- Tulls Corner
- Coordinates: 38°00′55″N 75°45′15″W﻿ / ﻿38.01528°N 75.75417°W
- Country: United States
- State: Maryland
- County: Somerset
- Elevation: 3 ft (0.91 m)
- Time zone: UTC-5 (Eastern (EST))
- • Summer (DST): UTC-4 (EDT)
- ZIP code: 21838
- Area codes: 410, 443, and 667
- GNIS feature ID: 591438

= Tulls Corner, Maryland =

Unincorporated community in Maryland, United States

Tulls Corner is an unincorporated community in Somerset County, Maryland, United States. Tulls Corner is at the intersection of Tulls Corner Road and L.Q. Powell Road, south-southeast of Marion Station.

==History==
Tulls Corner is in Quindocqua, just west of Quindocqua United Methodist Church, at the intersection of Tulls Corner Road and L.Q. Powell Road, near Marion Station. At one time it was a busy, flourishing, self-sustaining center of activity with numerous homes and places of business.

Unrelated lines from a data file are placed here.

-- ==== Sys2Proof/Machine/Zuster.lean ====
section
/-! DEFINITION. Machine/Zuster.lean: RV32IMC computation, branches, loads, stores, calls and returns, fences, and the
instruction-cache scrubber (R173 to R188, R219, R220). -/

namespace Sys2Proof.Machine

open Sys2Proof

/-! Computation, branches and jumps that are neither calls nor returns. -/

/-- An IntOp that is an INTEGER_OP: a form that exists and neither pushes nor pops. -/
def intForm (op : IntOp) : Bool :=
  match op with
  | .imm o _ _ i => immForm o i
  | .jal rd _ => !isLink rd
  | .jalr rd rs1 _ => !isLink rd && !jalrPops rd rs1
  | _ => true

/-- The address that `rs1 + off` names, bit 0 cleared. -/
def Copy.jumpTarget (x : Copy) (rs1 : BitVec 5) (off : BitVec 12) : Word := (x.xr rs1 + imm12 off) &&& 0xFFFFFFFE

def Copy.intOp (x : Copy) (e : Env) (op : IntOp) (len : Nat) : Copy :=
  match op with
  | .lui rd i => (x.setX rd (i.setWidth 32 <<< 12)).next e len
  | .auipc rd i => (x.setX rd (x.pc + (i.setWidth 32 <<< 12))).next e len
  | .reg o rd a b => (x.setX rd (aluVal o (x.xr a) (x.xr b))).next e len
  | .imm o rd a i => (x.setX rd (aluVal o (x.xr a) (imm12 i))).next e len
  | .branch o a b off =>
    x.retireTo e len (if branchTaken o (x.xr a) (x.xr b) then x.pc + off.signExtend 32 else x.pc + toWord len)
  | .jal rd off => (x.setX rd (x.pc + toWord len)).retireTo e len (x.pc + off.signExtend 32)
  | .jalr rd a off => (x.setX rd (x.pc + toWord len)).retireTo e len (x.jumpTarget a off)

/-- INTEGER_OP (R173). -/
def execIntegerOp (c : CopyId) (op : IntOp) (compressed : Bool) (s : State) : Host.Outcome State Fault Refusal :=
  s.run (dueIf (intForm op) (Dev.core c (fun e x =>
    x.instr e (instrLen compressed) (fun y => y.intOp e op (instrLen compressed)))))

/-! Loads. -/

/-- A load completes with the word that holds its address (R184). -/
def Copy.loadDone (x : Copy) (e : Env) (k : LoadKind) (rd : BitVec 5) (a : Word) (len : Nat) (w : Word) : Copy :=
  (x.setX rd (loadVal k a w)).next e len

/-- A load whose READ can be sent (R184, R185). -/
def Copy.loadAt (x : Copy) (e : Env) (k : LoadKind) (rd : BitVec 5) (a : Word) (len : Nat) : Copy :=
  let cached := isCached a.toNat
  let r := if cached then x.dcLoad a else (x, none)
  match r.2 with
  | some w => (r.1.readReq e.now x.world x.ring a (.loadHit (wordOf a) w)).loadDone e k rd a len w.data
  | none => { r.1.readReq e.now x.world x.ring a (.loadWait k rd a cached) with wait := .load len }

def Copy.load (x : Copy) (e : Env) (k : LoadKind) (rd rs1 : BitVec 5) (off : BitVec 12) (len : Nat) : Copy :=
  let a := x.xr rs1 + imm12 off
  if a.toNat % loadSize k ≠ 0 then x.raise e 2 a 0
  else if !canLoad a.toNat then x.raise e 3 a 0
  else if x.room 1 then x.loadAt e k rd a len else x

/-- LOAD (R175, R177, R184). -/
def execLoad (c : CopyId) (k : LoadKind) (rd rs1 : BitVec 5) (off : BitVec 12) (compressed : Bool) (s : State) :
    Host.Outcome State Fault Refusal :=
  s.run (Dev.core c (fun e x => x.instr e (instrLen compressed) (fun y => y.load e k rd rs1 off (instrLen compressed))))

/-! Stores. -/

def Copy.store (x : Copy) (e : Env) (k : StoreKind) (rs1 rs2 : BitVec 5) (off : BitVec 12) (len : Nat) : Copy :=
  let a := x.xr rs1 + imm12 off
  if a.toNat % storeSize k ≠ 0 then x.raise e 2 a 0
  else if !canStore a.toNat then x.raise e 3 a 0
  else if x.room 1 then (x.storeReq e.now x.world x.ring a (x.xr rs2) (storeSize k) false).next e len else x

/-- STORE (R175, R177, R183, R192). -/
def execStore (c : CopyId) (k : StoreKind) (rs1 rs2 : BitVec 5) (off : BitVec 12) (compressed : Bool) (s : State) :
    Host.Outcome State Fault Refusal :=
  s.run (Dev.core c (fun e x => x.instr e (instrLen compressed) (fun y => y.store e k rs1 rs2 off (instrLen compressed))))

/-! Calls and returns. -/

/-- A push of the current ring: overflow faults, a spill waits for its grants (R220). -/
def Copy.pushCall (x : Copy) (e : Env) (es : List SEntry) (body : Copy → Copy) : Copy :=
  let s := x.stack x.world x.ring
  if s.overflows es.length then x.raise e 7 1 ((s.recAddr (s.cnt + 1)).setWidth 64)
  else if x.room (s.pushNeed es.length) then body (x.push e.now x.world x.ring es) else x

def callForm : CallForm → Bool
  | .jal rd _ => isLink rd
  | .jalr rd rs1 _ => jalrPushes rd rs1

def Copy.call (x : Copy) (e : Env) (f : CallForm) (len : Nat) : Copy :=
  let link := x.pc + toWord len
  match f with
  | .jal rd off => x.pushCall e [⟨.call, link⟩] (fun y => (y.setX rd link).retireTo e len (x.pc + off.signExtend 32))
  | .jalr rd rs1 off => x.pushCall e [⟨.call, link⟩] (fun y => (y.setX rd link).retireTo e len (x.jumpTarget rs1 off))

/-- CALL (R219). -/
def execCall (c : CopyId) (f : CallForm) (compressed : Bool) (s : State) : Host.Outcome State Fault Refusal :=
  s.run (dueIf (callForm f) (Dev.core c (fun e x =>
    x.instr e (instrLen compressed) (fun y => y.call e f (instrLen compressed)))))

/-- The control-flow fault (R219, R228): the jump target and the entry found, if there is one. -/
def Copy.flowFault (x : Copy) (e : Env) (target : Word) (found : Option SEntry) : Copy :=
  match found with
  | some en => x.raise e 6 target (BitVec.ofNat 64 (en.value.toNat + kindCode en.kind * 2 ^ 32))
  | none => x.raise e 6 target (BitVec.ofNat 64 (2 ^ 35))

/-- A pop that needs `n` entries of the current ring: a fill first, if records are left (R220). -/
def Copy.havingEntries (x : Copy) (e : Env) (n : Nat) (body : Copy → Copy) : Copy :=
  let s := x.stack x.world x.ring
  if n ≤ s.top.length ∨ s.cnt = 0 then body x
  else if x.room (2 * s.fillCount) then x.fill e.now x.world x.ring else x

/-- Pop and check, then push for the form that does both (R219). -/
def Copy.ret (x : Copy) (e : Env) (rd rs1 : BitVec 5) (off : BitVec 12) (len : Nat) : Copy :=
  let target := x.jumpTarget rs1 off
  let link := x.pc + toWord len
  x.havingEntries e 1 (fun y =>
    match (y.stack y.world y.ring).top with
    | [] => y.flowFault e target none
    | en :: _ =>
      if en.kind = .call ∧ en.value = target then
        let z := y.pop y.world y.ring 1
        let z1 := if isLink rd then z.push e.now y.world y.ring [⟨.call, link⟩] else z
        (z1.setX rd link).retireTo e len target
      else y.flowFault e target (some en))

/-- RETURN (R219). -/
def execRet (c : CopyId) (rd rs1 : BitVec 5) (off : BitVec 12) (compressed : Bool) (s : State) : Host.Outcome State Fault Refusal :=
  s.run (dueIf (jalrPops rd rs1) (Dev.core c (fun e x =>
    x.instr e (instrLen compressed) (fun y => y.ret e rd rs1 off (instrLen compressed)))))

/-! Fences. -/

/-- FENCE (R194). -/
def execFence (c : CopyId) (s : State) : Host.Outcome State Fault Refusal :=
  s.run (Dev.core c (fun e x => x.instr e 4 (fun y => y.syncPoint e (fun z => z.next e 4))))

/-- FENCE.I (R186, R194): both caches are invalidated. -/
def execFenceI (c : CopyId) (s : State) : Host.Outcome State Fault Refusal :=
  s.run (Dev.core c (fun e x => x.instr e 4 (fun y => y.syncPoint e (fun z =>
    { z.next e 4 with icache := ⟨[], []⟩, dcache := ⟨[], []⟩ }))))

/-! The scrubber. -/

/-- Word `i` of the line in slot `k` is read by the scrubber (R181, R182). -/
def Copy.scrubWord (now k : Nat) (i : Nat) (x : Copy) : Copy :=
  match x.icache.at k with
  | none => x
  | some l =>
    match l.repair i with
    | .fine => x
    | .corrected l2 => { x with icache := x.icache.put k (some l2), stats := { x.stats with iccor := x.stats.iccor + 1 } }
    | .rebuilt l2 => { x with icache := x.icache.put k (some l2), stats := { x.stats with icreb := x.stats.icreb + 1 } }
    | .failed => if x.stop.isSome then x else x.icFail now (wordAddr l.line i)

/-- A corrected parity word is written back. -/
def Copy.scrubParity (k : Nat) (x : Copy) : Copy :=
  match x.icache.at k with
  | none => x
  | some l =>
    match checkWord l.parity.data l.parity.ecc l.line with
    | .corrected v =>
      { x with icache := x.icache.put k (some { l with parity := ⟨v, ecc v l.line⟩ }), stats := { x.stats with iccor := x.stats.iccor + 1 } }
    | _ => x

/-- ICACHE_SCRUB (R182): one line, in order, without a change of replacement state. -/
def execIcacheScrub (c : CopyId) (s : State) : Host.Outcome State Fault Refusal :=
  s.run (Dev.core c (fun e x =>
    if x.powered && x.released && x.stop.isNone then
      let k := x.scrub.toNat
      let y := Copy.scrubParity k ((List.range 8).foldl (fun y i => Copy.scrubWord e.now k i y) x)
      { y with scrub := y.scrub + 1 }
    else x))

end Sys2Proof.Machine
end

Tulls Corner started originally from a crossroads store prior to the Revolutionary War and expanded gradually until it reached its height shortly after the end of the American Civil War. It is named after the Tull family, who evidently came to Somerset County c. 1666 from Northampton County, Virginia. Thomas Tull IV (1750-1818) created the settlement, which became known as Tulls Corner. He owned a gristmill and became a farmer and ship owner. At that time, the settlement consisted of several homes, three or four stores, a post office, shoe shop, blacksmith shop, tannery, and a nearby school and church. Later a saloon, millinery shop, barrel factory, tomato cannery and other businesses were added. After its heyday, it declined into obscurity. The Tulls are completely gone from the area and the name of the community is almost extinct.

St. Paul's Protestant Episcopal Church was listed on the National Register of Historic Places in 1990.